I suppose I was a little unfair to Mrs. Palin. Let’s include some context. Specifically, let’s look at her understanding of the Vice President’s job the month before she was offered it:
Here is what is so excellent about that. It’s not that she perhaps forgot the name of a newspaper or two. When questioned about what was viewed as naivete, or complete lack of curiosity about the world, considering she never even had a passport until the previous year, she rebutted that she’d formed her opinion from reading. She’s always been a working gal whose parents never gave her money for exploring Europe, but she educated herself, which formed her view of the world. When asked what, exactly, she’d read that informed and shaped her view of the world, she said this:
[QUOTE=Sarah Barracuda]
I’ve read most of them, again with a great appreciation for the press, for the media.
[/QUOTE]
If your question is, “What, specifically?” that was Couric’s too!
[QUOTE=Sarah]
Um, all of them, any of them that have been in front of me all these years.
[/QUOTE]
:dubious:
When pressed…
[QUOTE=Palin]
I have a vast variety of sources where we get our news, too. Alaska isn’t a foreign country, where it’s kind of suggested, “Wow, how could you keep in touch with what the rest of Washington, D.C., may be thinking when you live up there in Alaska?” Believe me, Alaska is like a microcosm of America.
[/QUOTE]
Okay, lady, we get that there are newspapers in AK. You said your view was formed by reading newspapers, books and magazines. Which? Oh wait, you answered that already; all of them. With a great appreciation for the press too!
That’s actually part of the title of the most recent book by liberal (and for me somewhat tedious) commentator Jim Hightower: Swim Against the Current: Even a Dead Fish can go With the Flow. Came out in 2008, so pre-dates her resignation speech. Is that from where she copped the line? No idear.
I have to admit, I had to check wikipedia to find out why the Korean peninsula had been divided, though I never had a problem understanding the differences between the two republics.

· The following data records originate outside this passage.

-- ==== Sys2Proof/Tests/Slice0.lean ====
section
/-!
SUPPORT. Tests of the model: small states, a witness for every statement with hypotheses (one for each of its clauses,
at a boundary of its range where it has one), figures of the spec's worked cases, and ill-formed commands. The proofs
run one after another, since each evaluates in the kernel.
-/

open Sys2Proof Sys2Proof.Machine

namespace Sys2Proof.Tests

set_option Elab.async false

/-! ### Small states -/

/-- A machine in RUN with C0 fitted and active and these parameters set. -/
def wp (ps : List (Nat × Nat)) : State :=
  { params := ps, power := { state := .run }, pair := { core := #v[{ present := true, active := true }, {}] } }

def w : State := wp []

/-- Doorway 0 enabled, its own state given. -/
def wd (f : DoorSt → DoorSt) : State := (wp [(0x0A0, 1)]).modDoor 0 f

def ws (k : Slot) (f : SlotSt → SlotSt) : State := w.modSlot k f

/-- Field module 0 in service with these input bits, all of them valid, and channel pairs `on` active. -/
def inputs (s : State) (value : BitVec 32) (on : List Chan) : State :=
  on.foldl (fun t c => (t.modPairOf 0 c fun p => { p with val := .active }).modPairOf 1 c fun p =>
      { p with val := .active })
    ((s.modSlot 11 fun x => { x with pres := true, inService := true }).modFieldMod 0 fun m =>
      { m with fieldUp := true, views := .replicate 2 { value := value, valid := 0xFFFFFFFF } })

/-- Both cores fitted, C0 active, C1 the standby. -/
def w2 (st : StandbyState) : State :=
  w.modPair fun p => { p with core := #v[{ present := true, active := true }, { present := true }], standby := st }

/-- A request of P0. -/
def r0 : Req := { party := .p0 }

/-- Bytes followed by their CRC-32. -/
def sealed (b : List Byte) : List Byte := b ++ leBytes 4 (crc32 b).toNat

/-- A module link frame to slot `k` with this payload and its check. -/
def frameTo (type : Byte) (k : Slot) (payload : List Byte) : List Byte :=
  sealed ([type, 1, 0, 0, BitVec.ofNat 8 (k.val + 1), BitVec.ofNat 8 payload.length, 0, 0] ++ payload)

/-- An identity block of class 2 with its check. -/
def hostBody : List Byte := [1, 0] ++ List.replicate 13 0 ++ [2] ++ List.replicate 236 0
def hostBlock : List Byte := sealed hostBody

/-- Doorway 0 enabled and claimed by P0, released, at zero speed, proven closed and locked, in tier REVENUE. -/
def doorReady : State :=
  let s := (inputs (wp [(0x083, 2), (0x085, 4), (0x0A0, 1), (0x0A9, 6), (0x0AB, 7)]) 0xC0 [2, 4]).modDoors fun x =>
    { x with claims := [(.doorway 0, .p0)] }
  ({ s with frame := { s.frame with doorTier := .replicate 2 .revenue } } : State).modAxis 0 fun x =>
    { x with uncertain := false }

/-- These resources claimed by P0. -/
def owned (s : State) (rs : List Resource) : State := s.modDoors fun x => { x with claims := rs.map fun r => (r, .p0) }

/-- Axis 1, which no doorway uses, in service and claimed by P0; its parameters given. -/
def axisReady (ps : List (Nat × Nat)) : State :=
  owned ((wp ps).modSlot 8 fun x => { x with pres := true, inService := true }) [.axis 1, .paramSet]

/-- Axis 1 with a plan of this kind. -/
def jogPlan : Plan := { kind := .jog, target := 5, body := .phases 0 0 0 [] }

/-- Axis 1 in this stage of referencing. -/
def referencing (ps : List (Nat × Nat)) (st : RefStage) : State :=
  (wp ps).modAxis 1 fun x => { x with ref := some { stage := st } }

/-- Axes 0 and 1 as the lanes of one twin axis. -/
def twinAxis (f : AxisSt → AxisSt) : State :=
  ((wp [(0x2F0, 1)]).modSlot 8 fun x => { x with pres := true, inService := true }).modAxis 0 f

/-- A segment table of one segment that holds still for 50 us. -/
def oneSegment : List Byte := leBytes 4 50 ++ List.replicate 8 0 ++ leBytes 4 1

/-- 512 entries of 2,047, then 512 of -2,047. -/
def squareLow : List Byte := (List.replicate 512 ([0xFF, 0x07] : List Byte)).flatten
def squareHigh : List Byte := (List.replicate 512 ([0x01, 0xF8] : List Byte)).flatten
def squareBody : List Byte := squareLow ++ squareHigh

/-- A microstep table of 2,047 and -2,047 with its check. -/
def squareTable : List Byte :=
  sealed squareBody

/-- Field module 0 with its field side up and this word for channel 0 of its applied set-up. -/
def fieldCfg (word : BitVec 32) (f : ChanSt → ChanSt) : State :=
  ((w.modFieldMod 0 fun m => { m with fieldUp := true, applied := (Vector.replicate 103 0).set 0 word }).modGroup 0
    fun g => { g with state := .ok }).modChan 0 f

/-- Load channel 1 with this word in its applied set-up. -/
def loadCfg (word : BitVec 32) (f : LoadChSt → LoadChSt) : State :=
  (w.modLoads fun l => { l with powerUp := true, appliedAny := true, applied := (Vector.replicate 13 0).set 0 word }).modLoad
    0 f

/-- The bytes of a staged set-up. -/
def wordBytes (l : List (Option (BitVec 32))) : List Byte := l.flatMap fun v => leBytes 4 (v.elim 0 BitVec.toNat)

/-- Field module 0 with a whole legal set-up staged and its check. -/
def fieldWords : Vector (Option (BitVec 32)) 103 := ((Vector.replicate 103 (some 0)).set 0x64 (some 20)).set 0x65 (some 50)
def stagedField : FieldModSt := { staged := fieldWords, cfgCrc := crc16 (wordBytes fieldWords.toList) }
def fieldStaged : State := w.modFieldMod 0 fun _ => stagedField

/-- The load switch module with a whole legal set-up staged and its check. -/
def loadWords : Vector (Option (BitVec 32)) 13 := (Vector.replicate 13 (some 0x10000)).set 12 (some 20)
def loadStaged : State := w.modLoads fun _ => { staged := loadWords, cfgCrc := crc16 (wordBytes loadWords.toList) }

Whatever happened to basing your opinion on fact instead of trying to find facts to support your already existing opinion? You do realize those lists of logical fallacies you see floating around aren’t meant to be a checklist of things to do in a debate, right? If you want examples of ad hominem, willful confirmation bias, cherry picking, appeal to belief, appeal to ridicule, hasty generalizations, or other examples of idiocy in public communication, I’d suggest re-reading the OP rather than looking through Palin’s speeches.
There was a thread a while back about the inherent correctness of the VP being “in charge” of the senate. While the nuanced accuracy is debatable, only the most vulgar partisan could claim that she was anything more than a broken clock. To sit back and fling claims that pointing out the absolute absurdity of her statement is tantamount to ignorance is extremist–extremely blind or extremely disingenuous.
[QUOTE=OP]
My main problem is that I have an unfortunate habit of forming opinions and then forgetting the exact evidence that caused me to form that opinion.
[/QUOTE]
If you wish to present a reasoned, evidence-based conclusion that Sarah Palin is an ignoramus instead of taking part in a thread that STARTS with that as the base belief then proceeds to desperately seek out evidence justifying the pre-made conclusion, I invite you to do so now.